Task prompt>
Pull every line of the entries that has the word "warn".

Data listing>
/-- A reset, also in the middle of a command, abandons it with no response: the block is idle and uninitialised, the pins are not
driven, both streams are empty (R210, R131). That the parameters (which R211 fixes before reset is released), NOW and the acts of
the environment and of the host outlive a reset is the model's choice (log entry 11). -/
def Obligations.AResetAbandonsTheCommandInFlight : Prop :=
  ∀ (rest : List HostAct) (s : State), s.host = .reset :: rest →
    ∃ t : State, step s = .next t ∧ t.busy = false ∧ t.seq = .idle ∧ t.phase = .idle ∧ t.inited = false ∧ t.pins = none ∧
      t.warn = false ∧ t.err = .ok ∧ t.errBytes = [] ∧ t.errCnt = 0 ∧ t.rxbuf = [] ∧ t.txlog = [] ∧ t.rspValid = false ∧
      t.par = s.par ∧ t.host = rest ∧ t.env = s.env.tail ∧ t.now = s.now + s.draw.dt

/-- What MODE, the pins, TARGET, the timers, the command latches and the response fields hold before INIT matters to no command: of
two idle uninitialised blocks that differ in nothing else, every command gets the same response, sends the same bytes and leaves
the same RXBUF at the same time (R30: no rule reads a value that nothing has written; R13, R19, R22, R23, R26). -/
def Obligations.UnspecifiedResetValuesDoNotMatter : Prop :=
  ∀ (i : Instr) (m tg : Mode) (a b : Level) (x y z : Nat) (cl : Byte) (cf : Configuration) (bl : Block) (r : Response)
    (c : Configuration) (tm : Mode) (blk : Block) (text : List Byte) (s t u : State),
    i ∈ [Instr.init, .getMode, .setMode tm, .encode c, .decode blk, .cfgRead, .cfgWrite c, .lineSend text, .lineRecv] →
    s.busy = false → s.inited = false → s.Serialised →
    exec i s = .next t →
    exec i { s with
        mode := m, msA := a, msB := b, target := tg, tmr := x, t0 := y, ft0 := z, cmdl := cl, cfgl := cf,
        blkl := bl, rsp := r } = .next u →
    t.rsp = u.rsp ∧ t.rspValid = u.rspValid ∧ t.txlog = u.txlog ∧ t.rxbuf = u.rxbuf ∧ t.now = u.now ∧ t.busy = u.busy ∧
    t.inited = u.inited ∧ (t.inited = true → t.mode = u.mode ∧ t.pins = u.pins)

/-- What is dead in a state reaches nothing: two states that agree in everything still to be read step to two such states, so they go
on to the same responses, the same bytes sent, the same RXBUF at the same time; and each of the nine commands, at either pace,
does the same to both. Dead are: in every state the response fields without their pulse; in an idle block TARGET, TMR, T0, FT0 and
the latches CMDL, CFGL and BLKL, whatever command went before; and while INITED is 0 also MODE and the pins (R30: no rule reads a value that
nothing has written; R154: nothing is kept between commands; U23, U24). -/
def Obligations.WhatIsDeadReachesNothing : Prop :=
  (∀ (tg : Mode) (x y z : Nat) (cl : Byte) (cf : Configuration) (bl : Block) (r : Response) (s : State),
    s.busy = false → s.seq = .idle → s.phase = .idle → s.rspValid = false →
    { s with target := tg, tmr := x, t0 := y, ft0 := z, cmdl := cl, cfgl := cf, blkl := bl, rsp := r }.live = s.live ∧
    (s.inited = false → ∀ (m : Mode) (a b : Level), { s with
        mode := m, msA := a, msB := b, target := tg, tmr := x, t0 := y, ft0 := z, cmdl := cl, cfgl := cf, blkl := bl,
        rsp := r }.live = s.live)) ∧
  (∀ s u : State, s.live = u.live →
    s.now = u.now ∧ s.txlog = u.txlog ∧ s.rxbuf = u.rxbuf ∧ s.pins = u.pins ∧ s.busy = u.busy ∧ s.inited = u.inited ∧
    s.warn = u.warn ∧ s.err = u.err ∧ s.errBytes = u.errBytes ∧ s.rspValid = u.rspValid ∧ (s.rspValid = true → s.rsp = u.rsp)) ∧
  (∀ s t u : State, s.live = u.live → step s = .next t → ∃ t', step u = .next t' ∧ t'.live = t.live) ∧
  (∀ (m : Mode) (c : Configuration) (b : Block) (text : List Byte) (s t u : State), s.live = u.live →
    ∀ i ∈ [Instr.init, .getMode, .setMode m, .encode c, .decode b, .cfgRead, .cfgWrite c, .lineSend text, .lineRecv],
      exec i s = .next t → ∃ t', exec i u = .next t' ∧ t'.live = t.live)
end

Exercise answer>
      t.warn = false ∧ t.err = .ok ∧ t.errBytes = [] ∧ t.errCnt = 0 ∧ t.rxbuf = [] ∧ t.txlog = [] ∧ t.rspValid = false ∧
    s.warn = u.warn ∧ s.err = u.err ∧ s.errBytes = u.errBytes ∧ s.rspValid = u.rspValid ∧ (s.rspValid = true → s.rsp = u.rsp)) ∧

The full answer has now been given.